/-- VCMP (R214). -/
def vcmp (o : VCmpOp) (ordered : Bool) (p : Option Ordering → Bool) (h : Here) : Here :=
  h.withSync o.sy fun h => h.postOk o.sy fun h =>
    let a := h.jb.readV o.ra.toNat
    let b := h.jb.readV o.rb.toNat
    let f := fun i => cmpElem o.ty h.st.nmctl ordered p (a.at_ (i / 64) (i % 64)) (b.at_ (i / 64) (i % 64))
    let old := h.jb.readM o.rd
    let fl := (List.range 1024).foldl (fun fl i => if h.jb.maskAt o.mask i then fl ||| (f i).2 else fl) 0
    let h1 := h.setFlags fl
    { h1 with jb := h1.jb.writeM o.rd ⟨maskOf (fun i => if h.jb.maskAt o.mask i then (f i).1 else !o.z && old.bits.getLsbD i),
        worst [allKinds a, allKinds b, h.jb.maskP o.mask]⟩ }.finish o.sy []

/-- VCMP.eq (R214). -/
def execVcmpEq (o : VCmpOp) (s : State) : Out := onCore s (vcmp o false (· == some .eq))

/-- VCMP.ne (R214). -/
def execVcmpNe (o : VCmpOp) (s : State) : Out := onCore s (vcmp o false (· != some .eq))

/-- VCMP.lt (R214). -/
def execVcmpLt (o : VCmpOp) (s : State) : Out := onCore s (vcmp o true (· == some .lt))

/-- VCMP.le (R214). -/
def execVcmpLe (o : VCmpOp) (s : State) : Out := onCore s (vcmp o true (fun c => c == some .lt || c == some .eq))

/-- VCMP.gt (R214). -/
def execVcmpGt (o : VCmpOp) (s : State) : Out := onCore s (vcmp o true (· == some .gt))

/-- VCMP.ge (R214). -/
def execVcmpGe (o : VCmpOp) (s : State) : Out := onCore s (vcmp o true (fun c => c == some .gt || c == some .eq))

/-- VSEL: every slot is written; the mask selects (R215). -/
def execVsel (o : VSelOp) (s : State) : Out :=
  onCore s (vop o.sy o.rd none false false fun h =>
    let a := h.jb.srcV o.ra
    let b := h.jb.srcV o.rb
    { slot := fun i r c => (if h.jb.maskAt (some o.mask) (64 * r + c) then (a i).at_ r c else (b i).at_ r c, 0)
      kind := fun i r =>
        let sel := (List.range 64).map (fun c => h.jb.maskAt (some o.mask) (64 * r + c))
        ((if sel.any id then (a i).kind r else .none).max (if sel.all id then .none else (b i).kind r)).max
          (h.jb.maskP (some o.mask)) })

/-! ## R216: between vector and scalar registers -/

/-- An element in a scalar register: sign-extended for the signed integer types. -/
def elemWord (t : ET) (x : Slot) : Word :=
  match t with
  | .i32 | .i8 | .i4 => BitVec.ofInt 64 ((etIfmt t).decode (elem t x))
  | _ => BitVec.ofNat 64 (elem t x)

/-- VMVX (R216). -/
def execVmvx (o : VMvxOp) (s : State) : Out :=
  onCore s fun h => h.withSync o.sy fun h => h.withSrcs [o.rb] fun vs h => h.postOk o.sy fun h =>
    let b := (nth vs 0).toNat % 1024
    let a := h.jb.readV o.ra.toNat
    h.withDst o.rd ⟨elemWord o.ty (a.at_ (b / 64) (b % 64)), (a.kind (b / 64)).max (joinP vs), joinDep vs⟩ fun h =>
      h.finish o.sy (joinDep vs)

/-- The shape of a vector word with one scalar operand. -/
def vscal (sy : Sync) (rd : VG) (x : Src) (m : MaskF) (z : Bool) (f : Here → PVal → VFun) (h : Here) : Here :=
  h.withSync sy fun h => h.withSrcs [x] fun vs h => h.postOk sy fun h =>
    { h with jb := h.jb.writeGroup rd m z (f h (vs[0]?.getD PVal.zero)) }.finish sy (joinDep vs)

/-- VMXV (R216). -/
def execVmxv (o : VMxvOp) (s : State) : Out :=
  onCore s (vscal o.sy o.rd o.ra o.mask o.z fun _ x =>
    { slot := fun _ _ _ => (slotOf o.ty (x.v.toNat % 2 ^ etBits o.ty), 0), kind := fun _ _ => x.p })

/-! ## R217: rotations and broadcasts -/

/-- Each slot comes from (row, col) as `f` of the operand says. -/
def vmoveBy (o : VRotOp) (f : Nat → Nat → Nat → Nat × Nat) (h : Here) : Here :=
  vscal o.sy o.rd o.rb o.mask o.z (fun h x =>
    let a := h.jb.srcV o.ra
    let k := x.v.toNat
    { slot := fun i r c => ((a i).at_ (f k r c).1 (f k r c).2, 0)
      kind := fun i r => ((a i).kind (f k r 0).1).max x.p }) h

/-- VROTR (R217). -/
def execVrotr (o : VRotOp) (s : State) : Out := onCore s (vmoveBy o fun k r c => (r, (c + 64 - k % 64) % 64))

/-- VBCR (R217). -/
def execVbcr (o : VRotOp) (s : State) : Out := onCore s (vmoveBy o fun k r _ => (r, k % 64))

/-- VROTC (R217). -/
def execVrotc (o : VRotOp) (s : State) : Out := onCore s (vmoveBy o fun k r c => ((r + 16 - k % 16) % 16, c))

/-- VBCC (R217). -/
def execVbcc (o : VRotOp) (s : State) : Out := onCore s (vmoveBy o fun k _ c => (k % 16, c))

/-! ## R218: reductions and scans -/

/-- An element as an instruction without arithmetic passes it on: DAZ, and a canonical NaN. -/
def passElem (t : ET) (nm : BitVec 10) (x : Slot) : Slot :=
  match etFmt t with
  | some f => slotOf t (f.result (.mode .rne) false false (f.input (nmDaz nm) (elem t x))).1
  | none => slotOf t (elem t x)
* * *
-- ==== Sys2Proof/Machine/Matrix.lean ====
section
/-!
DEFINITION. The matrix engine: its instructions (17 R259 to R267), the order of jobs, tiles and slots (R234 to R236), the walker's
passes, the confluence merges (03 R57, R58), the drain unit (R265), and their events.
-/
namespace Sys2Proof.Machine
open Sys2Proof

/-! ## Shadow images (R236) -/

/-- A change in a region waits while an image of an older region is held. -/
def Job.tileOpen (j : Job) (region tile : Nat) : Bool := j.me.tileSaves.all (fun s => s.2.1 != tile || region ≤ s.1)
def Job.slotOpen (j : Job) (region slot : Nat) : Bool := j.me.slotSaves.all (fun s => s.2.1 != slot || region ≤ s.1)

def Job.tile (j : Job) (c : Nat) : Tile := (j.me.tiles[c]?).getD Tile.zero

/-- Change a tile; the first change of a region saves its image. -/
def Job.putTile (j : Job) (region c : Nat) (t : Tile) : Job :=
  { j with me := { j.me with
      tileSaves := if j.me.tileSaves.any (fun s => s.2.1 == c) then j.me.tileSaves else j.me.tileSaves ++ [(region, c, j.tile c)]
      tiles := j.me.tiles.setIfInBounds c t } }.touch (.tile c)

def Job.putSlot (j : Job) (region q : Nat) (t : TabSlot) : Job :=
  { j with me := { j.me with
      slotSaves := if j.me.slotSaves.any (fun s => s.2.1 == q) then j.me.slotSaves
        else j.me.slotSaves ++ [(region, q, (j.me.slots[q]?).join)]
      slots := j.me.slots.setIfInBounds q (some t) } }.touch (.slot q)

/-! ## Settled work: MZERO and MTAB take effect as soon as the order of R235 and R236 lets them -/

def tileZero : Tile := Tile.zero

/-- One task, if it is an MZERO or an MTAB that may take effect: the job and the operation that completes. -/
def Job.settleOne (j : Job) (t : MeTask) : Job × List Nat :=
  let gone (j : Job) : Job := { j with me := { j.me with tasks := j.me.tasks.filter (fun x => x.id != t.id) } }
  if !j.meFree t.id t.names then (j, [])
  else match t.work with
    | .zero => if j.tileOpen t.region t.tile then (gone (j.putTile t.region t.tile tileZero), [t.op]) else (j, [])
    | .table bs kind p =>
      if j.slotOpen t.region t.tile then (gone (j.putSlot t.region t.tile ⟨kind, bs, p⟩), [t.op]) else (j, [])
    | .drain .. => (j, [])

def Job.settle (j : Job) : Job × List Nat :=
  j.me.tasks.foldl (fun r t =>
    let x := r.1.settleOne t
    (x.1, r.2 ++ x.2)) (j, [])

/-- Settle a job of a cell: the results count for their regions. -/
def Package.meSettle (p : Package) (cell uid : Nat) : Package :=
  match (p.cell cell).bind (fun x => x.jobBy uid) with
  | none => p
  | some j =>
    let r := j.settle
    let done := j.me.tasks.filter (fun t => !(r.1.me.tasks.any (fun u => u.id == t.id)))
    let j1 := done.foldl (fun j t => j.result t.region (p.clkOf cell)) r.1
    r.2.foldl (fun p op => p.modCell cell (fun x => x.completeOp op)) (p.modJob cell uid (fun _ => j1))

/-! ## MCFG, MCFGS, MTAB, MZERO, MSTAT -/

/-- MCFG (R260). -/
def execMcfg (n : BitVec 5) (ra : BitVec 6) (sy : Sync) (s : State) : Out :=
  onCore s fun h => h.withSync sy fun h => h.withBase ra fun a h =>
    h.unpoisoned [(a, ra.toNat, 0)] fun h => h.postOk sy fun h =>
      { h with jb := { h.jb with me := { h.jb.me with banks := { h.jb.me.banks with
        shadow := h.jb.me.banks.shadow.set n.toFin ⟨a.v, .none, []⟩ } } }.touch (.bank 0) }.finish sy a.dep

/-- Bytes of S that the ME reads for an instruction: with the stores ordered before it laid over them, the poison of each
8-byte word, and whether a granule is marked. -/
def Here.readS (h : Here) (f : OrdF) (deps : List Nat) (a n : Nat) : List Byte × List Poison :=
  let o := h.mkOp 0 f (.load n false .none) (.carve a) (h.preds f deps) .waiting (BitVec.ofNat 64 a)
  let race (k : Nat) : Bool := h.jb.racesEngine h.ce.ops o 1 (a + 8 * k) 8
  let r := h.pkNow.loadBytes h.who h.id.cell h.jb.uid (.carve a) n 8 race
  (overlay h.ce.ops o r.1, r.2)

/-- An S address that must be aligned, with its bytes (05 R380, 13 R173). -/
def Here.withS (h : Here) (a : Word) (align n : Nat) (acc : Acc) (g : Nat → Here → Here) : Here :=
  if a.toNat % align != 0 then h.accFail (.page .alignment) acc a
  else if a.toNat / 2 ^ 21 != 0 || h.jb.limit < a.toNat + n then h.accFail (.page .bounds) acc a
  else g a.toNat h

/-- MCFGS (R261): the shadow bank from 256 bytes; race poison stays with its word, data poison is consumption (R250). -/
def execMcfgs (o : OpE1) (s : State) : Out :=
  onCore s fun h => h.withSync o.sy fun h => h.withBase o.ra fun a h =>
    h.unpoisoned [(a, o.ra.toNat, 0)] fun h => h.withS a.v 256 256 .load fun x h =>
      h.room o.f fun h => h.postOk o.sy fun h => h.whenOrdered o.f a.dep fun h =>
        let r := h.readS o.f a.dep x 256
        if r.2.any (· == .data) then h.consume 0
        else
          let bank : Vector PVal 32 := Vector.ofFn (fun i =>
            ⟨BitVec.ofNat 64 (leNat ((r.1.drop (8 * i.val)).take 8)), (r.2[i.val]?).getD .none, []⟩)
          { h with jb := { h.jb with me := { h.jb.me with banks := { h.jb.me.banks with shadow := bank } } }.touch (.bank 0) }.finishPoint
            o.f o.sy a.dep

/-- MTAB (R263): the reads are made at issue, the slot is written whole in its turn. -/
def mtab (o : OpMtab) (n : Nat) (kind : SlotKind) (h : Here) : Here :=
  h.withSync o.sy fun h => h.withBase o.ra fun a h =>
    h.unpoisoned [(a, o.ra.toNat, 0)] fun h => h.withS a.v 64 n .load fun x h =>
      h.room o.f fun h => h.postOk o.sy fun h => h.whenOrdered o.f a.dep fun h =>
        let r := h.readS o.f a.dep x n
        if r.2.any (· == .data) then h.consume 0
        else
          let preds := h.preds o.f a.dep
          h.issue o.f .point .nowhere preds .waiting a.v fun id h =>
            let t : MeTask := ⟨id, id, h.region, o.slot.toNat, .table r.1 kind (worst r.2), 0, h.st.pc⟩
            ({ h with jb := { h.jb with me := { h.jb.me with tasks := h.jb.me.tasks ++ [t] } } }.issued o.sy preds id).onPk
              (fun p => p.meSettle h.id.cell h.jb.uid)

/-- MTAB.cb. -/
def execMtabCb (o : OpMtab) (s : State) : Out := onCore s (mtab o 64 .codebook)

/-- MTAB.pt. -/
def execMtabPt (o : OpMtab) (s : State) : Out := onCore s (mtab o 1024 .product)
* * *
**Assignment**
Given the data above, transcribe exactly the lines from the one containing "tileSaves := if" down to the one containing "else j.me.slotSaves ++", and no others.

**Task solution**
      tileSaves := if j.me.tileSaves.any (fun s => s.2.1 == c) then j.me.tileSaves else j.me.tileSaves ++ [(region, c, j.tile c)]
      tiles := j.me.tiles.setIfInBounds c t } }.touch (.tile c)

def Job.putSlot (j : Job) (region q : Nat) (t : TabSlot) : Job :=
  { j with me := { j.me with
      slotSaves := if j.me.slotSaves.any (fun s => s.2.1 == q) then j.me.slotSaves
        else j.me.slotSaves ++ [(region, q, (j.me.slots[q]?).join)]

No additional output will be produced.